(Source data)
/-- A waiting op ended by its event. -/
def ending (attempt : State → Option State) (s : State) : State :=
  match attempt s with
  | some t => { t with g := nextSlot t.g }
  | none => s

/-- WAIT_RESUME (R231). -/
def execWaitResume (k : Gid) (s : State) : Out :=
  resume k (fun s => match s.g.wait with
    | .wait a b c d => ending (waitTry a b c d) s
    | _ => s) s

/-! ### Tags (R232) -/

/-- Tags of a mask that are set. -/
def tagsSet (t : Team) (mask : W64) : List Nat :=
  (List.range 64).filter fun n => mask.getLsbD n && (t.tags[n]?).any Tag.set

/-- Whether a mask is legal: not zero, no tag at or above T. -/
def tagMaskOk (l : Launch) (mask : W64) : Bool := mask ≠ 0 && decide (mask.toNat < 2 ^ l.kern.tags)

/-- The ops that finished on the set tags of a mask. -/
def tagOps (t : Team) (mask : W64) : List OpId := (tagsSet t mask).flatMap fun n => (t.tags.getD n ⟨0, false, []⟩).ops

/-- TWANY and TWALL end. -/
def tagTry (all : Bool) (mask : W64) (s : State) : Option State :=
  let hit := tagsSet s.t mask
  if (if all then (List.range 64).all fun n => !mask.getLsbD n || hit.contains n else !hit.isEmpty) then
    some { s with g := observe s (tagOps s.t mask) s.g }
  else none

/-- Whether a lower-numbered group of the team waits in a TFIRST that takes a tag (R232: the lowest-numbered group takes it). -/
def tfirstRival (s : State) (n : Nat) : Bool :=
  (teamGroups s s.g.id.t).any fun h => decide (h.id.num < s.g.id.num) &&
    match h.wait with
    | .tfirst _ m => (tagsSet s.t m).head? = some n
    | _ => false

/-- TFIRST ends: the lowest set tag of the mask is taken. -/
def tfirstTry (d : Nat) (mask : W64) (s : State) : Option State :=
  match tagsSet s.t mask with
  | [] => none
  | n :: _ =>
    if tfirstRival s n then none
    else some { s with
      g := setS (observe s (s.t.tags.getD n ⟨0, false, []⟩).ops s.g) d (BitVec.ofNat 64 n)
      t := { s.t with tags := s.t.tags.zipIdx.map fun e => if e.2 = n then { e.1 with set := false } else e.1 } }

/-- TWANY. -/
def execTwany (f : OpF) (s : State) : Out :=
  runS .twany f (fun s => (Res.require (tagMaskOk s.l (intS s.g f f.a))).bind fun _ =>
    tryOr (.tags false (intS s.g f f.a)) (tagTry false (intS s.g f f.a)) s) s

/-- TWALL. -/
def execTwall (f : OpF) (s : State) : Out :=
  runS .twall f (fun s => (Res.require (tagMaskOk s.l (intS s.g f f.a))).bind fun _ =>
    tryOr (.tags true (intS s.g f f.a)) (tagTry true (intS s.g f f.a)) s) s

/-- TFIRST. -/
def execTfirst (f : OpF) (s : State) : Out :=
  runS .tfirst f (fun s => (Res.require (tagMaskOk s.l (intS s.g f f.a))).bind fun _ =>
    tryOr (.tfirst f.dst.toNat (intS s.g f f.a)) (tfirstTry f.dst.toNat (intS s.g f f.a)) s) s

/-- TAG_WAIT_RESUME (R232). -/
def execTagWaitResume (k : Gid) (s : State) : Out :=
  resume k (fun s => match s.g.wait with
    | .tags all m => ending (tagTry all m) s
    | .tfirst d m => ending (tfirstTry d m) s
    | _ => s) s

/-! ### Signals (R107, R233) -/

/-- A scope control field (R230). -/
def scopeField (x : Src) : Nat := (encodeSrc x).toNat

/-- The access of a signal op. -/
def sigReq (g : Group) (f : OpF) (wr : Bool) (data : W64) : Req :=
  { lane := 0, role := 0, sub := 0, sp := spaceOf (f.dst.toNat / 64), addr := getS g f.a.reg.toNat, w := 8, rd := true, wr := wr,
    data := data.setWidth 128, exp := 0 }

/-- SIGADD past its legality (R233): deferred on global memory of a replay launch (R107, R318). -/
def sigaddBody (f : OpF) (s : State) : Res State :=
  (Res.require (decide (scopeField f.c ≤ 5))).bind fun _ => (needRoom .st s).bind fun _ =>
    let d := intS s.g f f.b
    let o := { laneOp .st .sigadd 8 [] .none with rel := some (scopeOf (scopeField f.c)) }
    (checkReqs s 0 [sigReq s.g f true d]).bind fun accs =>
      if deferred s (spaceOf (f.dst.toNat / 64)) then
        (reserve s 0 [] 1).bind fun _ =>
          issueLane { o with done := true } (accs.foldl (fun s a => addRed s.g (sigRec s.g .lane a.loc.addr a.va d) s) s)
      else issueLane { o with accs := accs } s

/-- SIGADD. -/
def execSigadd (f : OpF) (s : State) : Out := runWith .sigadd f (offLane .st) (sigaddBody f) s

/-- Earlier accesses that are ordered before some made at once, performed; none where one of them cannot go yet. -/
def performFor (accs : List Acc) (s : State) : Option State :=
  let ns := opsBefore s.g (.all { laneOp .acc (.load false) 0 accs .none with seq := s.g.seqn })
  let t := performList s.g.id ns s
  if allDone s.g.id ns t then some t else none

/-- One read of SIGWAIT, which ends it on a value at or above the target or below zero. -/
def sigwaitTry (d : Nat) (a : Acc) (target : W64) (sc : Scope) (s : State) : Option State :=
  let ls := locsFrom a.loc 8
  match performFor [a] s with
  | none => none
  | some s =>
    let x := BitVec.ofNat 64 (leNat (peekBytes s.g.id ls s))
    if x.toInt < 0 ∨ target.toInt ≤ x.toInt then
      let tags := relsAt s s.g.id (plainly ls)
      let n := s.g.seqn
      let s := { s with g := { setS s.g d x with lastRead := tags, lastSeq := n, lastBound := false, seqn := n + 1 } }
      some (acquire s.g.id sc n tags (learnNewest s.g.id .lane n ls s))
    else none

/-- Whether a signal's line holds an uncorrectable error. -/
def sigPoisoned (a : Acc) (s : State) : Bool := poisoned s (locsFrom a.loc 8)

/-- SIGWAIT past its legality. -/
def sigwaitBody (f : OpF) (s : State) : Res State :=
  (Res.require (decide (scopeField f.c ≤ 5))).bind fun _ =>
    (checkReqs s 0 [sigReq s.g f false 0]).bind fun accs =>
      match accs with
      | [] => .ok s
      | a :: _ =>
        if sigPoisoned a s then .ok (memError s.g.id s)
        else
          let d := f.dst.toNat % 64
          let t := intS s.g f f.b
          let sc := scopeOf (scopeField f.c)
          tryOr (.sigwait d a t sc) (sigwaitTry d a t sc) (eccRead (locsFrom a.loc 8) s)

/-- SIGWAIT. -/
def execSigwait (f : OpF) (s : State) : Out := runS .sigwait f (sigwaitBody f) s

/-- SIGWAIT_END (R233). -/
def execSigwaitEnd (k : Gid) (s : State) : Out :=
  resume k (fun s => match s.g.wait with
    | .sigwait d a t sc =>
      if sigPoisoned a s then memError k s else ending (sigwaitTry d a t sc) (eccRead (locsFrom a.loc 8) s)
    | _ => s) s

/-! ### Stage rings (R108 to R110, R234) -/

/-- Ring and slot of a selector. -/
def selRing (x : W64) : Nat := (x.extractLsb' 4 4).toNat
/-- Slot of a selector. -/
def selSlot (x : W64) : Nat := (x.extractLsb' 0 4).toNat
/-- A selector with no upper bit, of a declared ring and slot. -/
def selOk (l : Launch) (x : W64) : Bool := x.extractLsb' 8 56 = 0 && ringDeclared l (selRing x) (selSlot x)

What is required:
Looking back over the data above, restate word for word the lines that begin at the line with "s).bind fun _ =>" and end at the line with "(checkReqs s 0 [sigReq s.g f true", inclusive.

The completed task:
  (Res.require (decide (scopeField f.c ≤ 5))).bind fun _ => (needRoom .st s).bind fun _ =>
    let d := intS s.g f f.b
    let o := { laneOp .st .sigadd 8 [] .none with rel := some (scopeOf (scopeField f.c)) }
    (checkReqs s 0 [sigReq s.g f true d]).bind fun accs =>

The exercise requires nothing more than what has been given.